What’s so special about jvm portability compared2python/perl#letter

You have a very strong technical mind and I find it hard to convince you. Let’s try this story…
At a party, one guy mentions (quietly) “I flew over here in my helicopter …” 5 boys overheard and start talking “I too have a helicopter”. Well the truth is, either they are renting a helicopter, or their uncle used to have a helicopter, or their girlfriend is rich enough to own a helicopter, or they have an old 2nd hand helicopter, they have a working helicopter for a university research project, or a toy helicopter.
It’s extremely hard to build a cross-platform bytecode interpreter that rivals native executable performance. Early JVM was about the same speed as perl. Current JVM easily exceeds perl and can sometimes surpass C.
In contrast, it’s much easier to build a cross-platform source code interpreter. Javascript, python, perl, php, BASIC, even C can claim that. But why do these languages pale against java in terms of portability? One of the key reasons is efficiency.
To convince yourself the value of JVM portability, ultimately you need to see the limitations of dynamic scripting languages. I used them for years. Scripting languages are convenient and quick-turnaround, but why are they still a minor tool for most large systems? Why are they not taking over the software world by storm?
Why is C still relevant? Because it’s low-level. Low-level means (the possibility of) maximum efficiency.  Why is MSOffice written in C/C++ and not VBA? Efficiency is a key reason. Why are most web servers written in C and not perl, not even java? Efficiency is a key reason.
Back to jvm portability. When I compile 2000 classes into a jar, and download 200 other jars from vendors and free packages. I zip them up and I get a complete zip of executables. If I fully tested it in windows then in many cases I don’t need to test them in unix. Compile once, run anywhere. We rely on this fact every day. Look at spring jars, hibernate jars, JDBC driver jars, xml parser jars, jms jars. Each jar in question has a single download for all platforms. I have not seen many perl downloads that’s one-size-fit-all.
I doubt Python, php or other scripting languages offer that either.
(See comments below)
Sent: Sunday, June 26, 2011 8:14 PM
Subject: RE: What’s so special about jvm’s portability compared to python’s or perl’s?
If you treat JVM == the interpreter of php/python/perl/etc., then Java’s so called “binary code portability” is almost the same as those scripting languages’ “source code portability”.
[Bin ] I have to disagree. AMD engineered their instruction set to be identical to Intel’s. Any machine code produced for Intel runs on AMD too — hardware level portability.

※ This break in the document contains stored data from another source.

-- ==== Sys2Proof/Syntax.lean ====
section
/-!
DEFINITION. Instructions as the machine executes them (`Instr`: one constructor per row of the opcode table), and the two texts an
instruction cell may hold: a 32-bit word (30_encoding R52) or a record of tokens (R51).
-/

namespace Sys2Proof

/-- A register field: an index 0 to 31 (10_state R11). -/
abbrev RegIdx := Fin 32

/-- Index 28, the stack pointer (10_state R13). -/
abbrev RegIdx.SP : RegIdx := 28
/-- Index 29, the program counter (10_state R14). -/
abbrev RegIdx.PC : RegIdx := 29
/-- Index 30, the link register (10_state R16). -/
abbrev RegIdx.LR : RegIdx := 30
/-- Index 31, the zero register (10_state R15). -/
abbrev RegIdx.XZR : RegIdx := 31

/-- The nine opcodes (30_encoding R56). -/
inductive Opcode where
  | addi | add | subi | b | bl | br | cbz | ldur | stur
deriving DecidableEq, Repr

/-- An instruction as decoded: its opcode and the fields `rd`, `rn`, `rm`, `imm` that opcode has (30_encoding R51, R52; 40_fetch_decode
R74). `imm` is the sign-extended immediate, in bytes, never scaled (R55): at word level 18 bits, at record level any value of XLEN bits,
so it is an integer here. -/
inductive Instr where
  /-- `ADDI Xd, Xn, #c` (41_alu R90). -/
  | addi (rd rn : RegIdx) (imm : Int)
  /-- `ADD Xd, Xn, Xm` (41_alu R91). -/
  | add (rd rn rm : RegIdx)
  /-- `SUBI Xd, Xn, #c` (41_alu R92). -/
  | subi (rd rn : RegIdx) (imm : Int)
  /-- `B #off` (42_branch R100). -/
  | b (imm : Int)
  /-- `BL #off` (42_branch R102). -/
  | bl (imm : Int)
  /-- `BR Xt` (42_branch R103); `rd` is the target register. -/
  | br (rd : RegIdx)
  /-- `CBZ Xt, #off` (42_branch R104); `rd` is the tested register. -/
  | cbz (rd : RegIdx) (imm : Int)
  /-- `LDUR Xd, [Xn, #off]` (43_load_store R110). -/
  | ldur (rd rn : RegIdx) (imm : Int)
  /-- `STUR Xt, [Xn, #off]` (43_load_store R111); `rd` is the stored register. -/
  | stur (rd rn : RegIdx) (imm : Int)
deriving DecidableEq, Repr

/-- The opcode of an instruction. -/
def Instr.opcode : Instr → Opcode
  | .addi _ _ _ => .addi
  | .add _ _ _ => .add
  | .subi _ _ _ => .subi
  | .b _ => .b
  | .bl _ => .bl
  | .br _ => .br
  | .cbz _ _ => .cbz
  | .ldur _ _ _ => .ldur
  | .stur _ _ _ => .stur

/-- The text of one token of a record: its characters. -/
abbrev Text := List Char

/-- An instruction record: the opcode token and the operand tokens (30_encoding R51). The record's address stands in its cell. -/
structure InstrRecord where
  opcode : Text
  operands : List Text
deriving DecidableEq, Repr

/-- What an instruction cell holds beside its address: "the instruction, as a record or as the decided 32-bit word" (20_memory R30). -/
inductive Code where
  | word (w : BitVec 32)
  | record (r : InstrRecord)
deriving DecidableEq, Repr

/-- The causes of `fault.cause` (60_exceptions R132 and R134); `none` stands in the record while nothing has faulted, and for the two
halts (10_state R20). -/
inductive Cause where
  | none
  | unrecognisedOpcode
  | badRegisterToken
  | operandCount
  | reservedFieldNonZero
  | writeToXzr
  | pcMisaligned
  | fetchIndexOutOfRange
  | fetchedDataRecord
  | memIndexOutOfRange
  | loadFromNonData
  | storeToInstruction
  | badImmediateToken
  | outOfWindow
  | spMisaligned
deriving DecidableEq, Repr

/-- The cause code, 8 bits (60_exceptions R132, R134). -/
def Cause.code : Cause → BitVec 8
  | .none => 0
  | .unrecognisedOpcode => 1
  | .badRegisterToken => 2
  | .operandCount => 3
  | .reservedFieldNonZero => 4
  | .writeToXzr => 5
  | .pcMisaligned => 6
  | .fetchIndexOutOfRange => 7
  | .fetchedDataRecord => 8
  | .memIndexOutOfRange => 9
  | .loadFromNonData => 10
  | .storeToInstruction => 11
  | .badImmediateToken => 12
  | .outOfWindow => 16
  | .spMisaligned => 17

end Sys2Proof
end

That’s one extreme level of portability. Here’s another level — Almost any language, once proven on one platform, can be ported to other platforms, but only at the SCP (source-code-portable) level. Portability at different levels has very different values. High-level portability is cheap but less useful.
Java Bytecode is supposed to be much faster as a lot of type checking, method binding, access checking, address resolution.. were already completed at compile-time. Java bytecode looks like MOV, JMP, LOAD … and gives you some of the efficiency of machine code.
Another proof is: Java binary code (compiled using regular method) can be de-compiled into source code, which indicates that its “binary code” has almost 1-to-1 mapping to “source code”, which means its binary code is equal to source code.
[Bin ] I would probably disagree. The fastest java bytecode is JIT and probably not decompilable I guess. For a sequence of instructions, the more “machine-like”, the faster it runs.
Well, you may want to argue JVM is better than the interpreter of those scripting languages, and I tend to agree. Java must have something that earned the heart of the enterprise application developers. Only that I haven’t found what it is yet 🙂

What’s so special about jvm’s portability compared to python/perl, briefly@@

When I compile a class in windows, the binary class file is directly usable in unix. (Of course I must avoid calling OS commands.) I don’t think python or perl reached this level.

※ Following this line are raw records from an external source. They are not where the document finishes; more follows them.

-- ==== Sys2Proof/Laws/PerInstr.lean ====
section
/-!
SUPPORT. One lemma per instruction: the word of every well-formed instruction is a word of its row of the opcode map, `(w & mask) = match`
(30_encoding R56).
-/

namespace Sys2Proof.Laws.RowMatch

/-- The `match` column of the opcode map (30_encoding R56). -/
def rowMatch : Opcode → BitVec 32
  | .addi => 0x10000000#32
  | .add => 0x20000000#32
  | .subi => 0x30000000#32
  | .b => 0x40000000#32
  | .bl => 0x50000000#32
  | .br => 0x60000000#32
  | .cbz => 0x70000000#32
  | .ldur => 0x80000000#32
  | .stur => 0x90000000#32

/-- The `mask` column of the opcode map, the opcode and the zero fields (30_encoding R56). -/
def rowMask : Opcode → BitVec 32
  | .addi => 0xF0000000#32
  | .add => 0xF0001FFF#32
  | .subi => 0xF0000000#32
  | .b => 0xFFFC0000#32
  | .bl => 0xFFFC0000#32
  | .br => 0xF07FFFFF#32
  | .cbz => 0xF07C0000#32
  | .ldur => 0xF0000000#32
  | .stur => 0xF0000000#32

/-- The instruction's word is one of its row of the opcode map (30_encoding R56, R68). -/
def Statement (i : Instr) : Prop := i.wellFormed = true → encode i &&& rowMask i.opcode = rowMatch i.opcode

/-- A mask acts on each field alone, in the four fields of formats I, J, X and C. -/
theorem and_fields4 (a a' : BitVec 4) (b b' c c' : BitVec 5) (d d' : BitVec 18) :
    (a ++ b ++ c ++ d) &&& (a' ++ b' ++ c' ++ d') = (a &&& a') ++ (b &&& b') ++ (c &&& c') ++ (d &&& d') := by
  simp only [BitVec.and_append]

/-- A mask acts on each field alone, in the five fields of format R. -/
theorem and_fields5 (a a' : BitVec 4) (b b' c c' d d' : BitVec 5) (e e' : BitVec 13) :
    (a ++ b ++ c ++ d ++ e) &&& (a' ++ b' ++ c' ++ d' ++ e') = (a &&& a') ++ (b &&& b') ++ (c &&& c') ++ (d &&& d') ++ (e &&& e') := by
  simp only [BitVec.and_append]

/-- Format I under its mask keeps the opcode alone. -/
theorem encI_masked (op : Opcode) (rd rn : RegIdx) (c : Int) : encI op rd rn c &&& 0xF0000000#32 = opcodeNumber op ++ 0#5 ++ 0#5 ++ 0#18 := by
  rw [show 0xF0000000#32 = BitVec.allOnes 4 ++ 0#5 ++ 0#5 ++ 0#18 from rfl]
  exact (and_fields4 ..).trans (by simp only [BitVec.and_allOnes, BitVec.and_zero])

/-- Format R under its mask keeps the opcode and the zero field, which is 0. -/
theorem encR_masked (op : Opcode) (rd rn rm : RegIdx) :
    encR op rd rn rm &&& 0xF0001FFF#32 = opcodeNumber op ++ 0#5 ++ 0#5 ++ 0#5 ++ 0#13 := by
  rw [show 0xF0001FFF#32 = BitVec.allOnes 4 ++ 0#5 ++ 0#5 ++ 0#5 ++ BitVec.allOnes 13 from rfl]
  exact (and_fields5 ..).trans (by simp only [BitVec.and_allOnes, BitVec.and_zero])

/-- Format J under its mask. -/
theorem encJ_masked (op : Opcode) (c : Int) : encJ op c &&& 0xFFFC0000#32 = opcodeNumber op ++ 0#5 ++ 0#5 ++ 0#18 := by
  rw [show 0xFFFC0000#32 = BitVec.allOnes 4 ++ BitVec.allOnes 5 ++ BitVec.allOnes 5 ++ 0#18 from rfl]
  exact (and_fields4 ..).trans (by simp only [BitVec.and_allOnes, BitVec.and_zero])

/-- Format X under its mask. -/
theorem encX_masked (op : Opcode) (rd : RegIdx) : encX op rd &&& 0xF07FFFFF#32 = opcodeNumber op ++ 0#5 ++ 0#5 ++ 0#18 := by
  rw [show 0xF07FFFFF#32 = BitVec.allOnes 4 ++ 0#5 ++ BitVec.allOnes 5 ++ BitVec.allOnes 18 from rfl]
  exact (and_fields4 ..).trans (by simp only [BitVec.and_allOnes, BitVec.and_zero])

/-- Format C under its mask. -/
theorem encC_masked (op : Opcode) (rd : RegIdx) (c : Int) : encC op rd c &&& 0xF07C0000#32 = opcodeNumber op ++ 0#5 ++ 0#5 ++ 0#18 := by
  rw [show 0xF07C0000#32 = BitVec.allOnes 4 ++ 0#5 ++ BitVec.allOnes 5 ++ 0#18 from rfl]
  exact (and_fields4 ..).trans (by simp only [BitVec.and_allOnes, BitVec.and_zero])

theorem addi (rd rn : RegIdx) (imm : Int) : Statement (.addi rd rn imm) := fun _ => encI_masked .addi rd rn imm
theorem add (rd rn rm : RegIdx) : Statement (.add rd rn rm) := fun _ => encR_masked .add rd rn rm
theorem subi (rd rn : RegIdx) (imm : Int) : Statement (.subi rd rn imm) := fun _ => encI_masked .subi rd rn imm
theorem b (imm : Int) : Statement (.b imm) := fun _ => encJ_masked .b imm
theorem bl (imm : Int) : Statement (.bl imm) := fun _ => encJ_masked .bl imm
theorem br (rd : RegIdx) : Statement (.br rd) := fun _ => encX_masked .br rd
theorem cbz (rd : RegIdx) (imm : Int) : Statement (.cbz rd imm) := fun _ => encC_masked .cbz rd imm
theorem ldur (rd rn : RegIdx) (imm : Int) : Statement (.ldur rd rn imm) := fun _ => encI_masked .ldur rd rn imm
theorem stur (rd rn : RegIdx) (imm : Int) : Statement (.stur rd rn imm) := fun _ => encI_masked .stur rd rn imm

end Sys2Proof.Laws.RowMatch
end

I feel dynamic, scripting languages are easier to make portable because they offer source-code portability (SCP), no binary code portability (BCP). In other words, BCP is tougher than SCP. I believe BCP is more powerful and valuable.  BCP was the holy grail of compiler design and Java conquered it.

Due to the low entry barrier, some level of SCP is present in many scripting languages, but few (if any) other compiled languages offer BCP, because it’s tough. JVM is far ahead of the pack.

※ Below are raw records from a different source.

/-- A general destination gets the wrapped value, and the pc is 4 more. -/
theorem aluResult_general {s : State} (hs : InHandler s) {rd : RegIdx} (hsp : rd ≠ .SP) (hpc : rd ≠ .PC) (hxzr : rd ≠ .XZR) (v : Int) :
    aluResult rd v s = setReg (setReg s rd (wrap s.params.xlen v)) .PC (wrap s.params.xlen (pc s + 4)) := by
  obtain ⟨-, hm, hpc0⟩ := hs
  have keep : pc (setReg s rd (wrap s.params.xlen v)) = pc s := readReg_setReg_of_ne s hpc.symm _
  rw [aluResult_of_ne_XZR hxzr, writeReg_eq_setReg hsp hxzr, retireNext_of_not_spMod (by exact hm) (by rwa [keep]), keep]; rfl

/-- Destination 29 with a value that is not 0: the increment comes on top of it. -/
theorem aluResult_PC_of_ne_zero {s : State} (hs : InHandler s) {v : Int} (hv : wrap s.params.xlen v ≠ 0) :
    aluResult .PC v s = setReg s .PC (wrap s.params.xlen (wrap s.params.xlen v + 4)) := by
  obtain ⟨-, hm, -⟩ := hs
  have hpc : pc (setReg s .PC (wrap s.params.xlen v)) = wrap s.params.xlen v := pc_setReg_PC ..
  rw [aluResult_of_ne_XZR (by decide), writeReg_eq_setReg (by decide) (by decide), retireNext_of_not_spMod (by exact hm) (by rwa [hpc]), hpc,
    setReg_setReg_self]; rfl

/-- Destination 29 with the value 0 halts in this cycle. -/
theorem aluResult_PC_of_eq_zero {s : State} (hs : InHandler s) {v : Int} (hv : wrap s.params.xlen v = 0) :
    aluResult .PC v s = haltedState (setReg s .PC 0) .haltedPcZero (pc s) := by
  obtain ⟨hrun, hm, -⟩ := hs
  rw [aluResult_of_ne_XZR (by decide), writeReg_eq_setReg (by decide) (by decide), hv]
  exact retireNext_of_pc_eq_zero (s := setReg s .PC 0) hrun hm (pc_setReg_PC s 0) _

/-- Destination 28: SP and the pc are written, and the new SP is checked. -/
theorem aluResult_SP {s : State} (hpc : pc s ≠ 0) (v : Int) :
    aluResult .SP v s = checkSp (spWritten s (wrap s.params.xlen v)) (pc s) := by
  have keep : pc (writeReg s .SP v) = pc s := readReg_setReg_of_ne s (by decide) _
  rw [aluResult_of_ne_XZR (by decide), retireNext_of_pc_ne_zero (by rwa [keep]), keep]; rfl

/-- What an instruction of the common shape does, for each kind of destination (41_alu, opening). -/
theorem aluResult_writesRegister {s : State} (hs : InHandler s) (rd : RegIdx) (v : Int) : WritesRegister s rd v (.next (aluResult rd v s)) := by
  have ⟨hrun, _, hpc0⟩ := hs
  refine ⟨?xzr, fun hsp hpc hxzr => ?general, ?pcNotZero, ?pcZero, ?spGood, ?spOutside, ?spMisaligned⟩
  case xzr =>
    rintro rfl
    exact congrArg _ (decodeError_of_running hrun .writeToXzr 31)
  case general => exact congrArg _ (aluResult_general hs hsp hpc hxzr v)
  case pcNotZero =>
    rintro rfl hv
    exact congrArg _ (aluResult_PC_of_ne_zero hs hv)
  case pcZero =>
    rintro rfl hv
    exact congrArg _ (aluResult_PC_of_eq_zero hs hv)
  case spGood =>
    rintro rfl hok
    rw [aluResult_SP hpc0, checkSp_of_ok (by rw [sp_spWritten]; exact hok)]
  case spOutside =>
    rintro rfl hout
    rw [aluResult_SP hpc0, checkSp_spWritten_of_violation hrun (spViolation_of_outside hout)]
  case spMisaligned =>
    rintro rfl hlo hhi hal
    rw [aluResult_SP hpc0, checkSp_spWritten_of_violation hrun (spViolation_of_misaligned hlo hhi hal)]

/-- The registers beside the pc after an instruction of the common shape: the destination, and no other. -/
theorem readReg_aluResult {rd j : RegIdx} (hxzr : rd ≠ .XZR) (hj : j ≠ .PC) (v : Int) (s : State) :
    readReg (aluResult rd v s) j = if j = rd then wrap s.params.xlen v else readReg s j := by
  have retired : readReg (aluResult rd v s) j = readReg (writeReg s rd v) j := by
    simp only [aluResult_of_ne_XZR hxzr, readReg, storedReg_retireNext, hj, false_and, if_false]
  rw [retired, readReg_writeReg]; simp only [hxzr, ne_eq, not_false_eq_true, and_true]

/-- A result of XLEN bits is exact, and the other registers keep theirs (41_alu R90, R92). -/
theorem aluResult_exact {s : State} {rd : RegIdx} {v : Int} (hpc : rd ≠ .PC) (hxzr : rd ≠ .XZR) (hv : Fits s.params.xlen v) :
    readReg (aluResult rd v s) rd = v ∧ ∀ j, j ≠ rd → j ≠ .PC → readReg (aluResult rd v s) j = readReg s j := by
  refine ⟨?_, fun j hj hjpc => ?_⟩
  · rw [readReg_aluResult hxzr hpc, if_pos rfl, wrap_of_fits hv]
  · rw [readReg_aluResult hxzr hjpc, if_neg hj]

Even C is source-code portable, but C is a known as a poorly portable language due to lack of binary portability.

Quiz: who to "intercept" returns from a java method

Jolt: When you put in a “return”, you think “method would exit right here and bypass everything below”, but think again! If you use a return in a try{} or catch{}, it is at the /mercy/ of finally{}.


P477 [[ thinking in java ]] Only one guy can stop a return statement from exiting a method. This guy is finally, also mentioned in one of my posts on try-catch-finally execution order.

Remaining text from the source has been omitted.